Many scientists are worried more about the long-term effects of being caught in Congress's partisan crossfire. Uncertainty of funding and tight budgets are discouraging some young scientists from pursuing a research career, says Wolf Frommer, a biologist who studies transport in plants at the Carnegie Institution for Science at Stanford in California. "This is affecting science in America in a very dramatic way which most people aren't aware of."
Others say that the funding debate is hurting science's long-term planning process.
"Going from week to week or month to month is not a way to run a research program," says Howard Garrison, director of the Office of Public Affairs for the Federation of American Societies for Experimental Biology (FASEB) in Bethesda, Md. "The real effect is we've lost the dialogue on how to chart our course for long-term investment, and that is likely to have long-term repercussions."
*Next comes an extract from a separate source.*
-- ==== Sys2Proof/Syntax.lean ====
section
/-! DEFINITION. The commands of the KNQ-256: one constructor for each row of the opcode table, in the table's order. Who may
send a command and when it takes effect is in the meanings; a constructor holds the row's operands only. -/

namespace Sys2Proof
Even if the imminent shutdown is averted, policy experts and politicians warn that the ongoing budget clash between the White House and Republicans in the House of Representatives will certainly have an effect on science funding in the current year, and possibly a far greater one in the following, 2012 fiscal year. At present, a series of continuing resolutions has kept government spending flat-lined at 2010 budget levels. However, President Barack Obama and Democrats, who hold a majority in the Senate, have already agreed to a budget deal that is least $33 billion below that line, which Republicans have rejected. Any agreement that emerges from eleventh-hour negotiations may involve still further reductions.
At a briefing on Capitol Hill today, organized by the American Association for the Advancement of Science, Democratic Rep. Rush Holt of New Jersey told participants that "there will be a change" in the way government business proceeds following the current impasse. "Further deep cuts" to the budget are not in doubt, he added.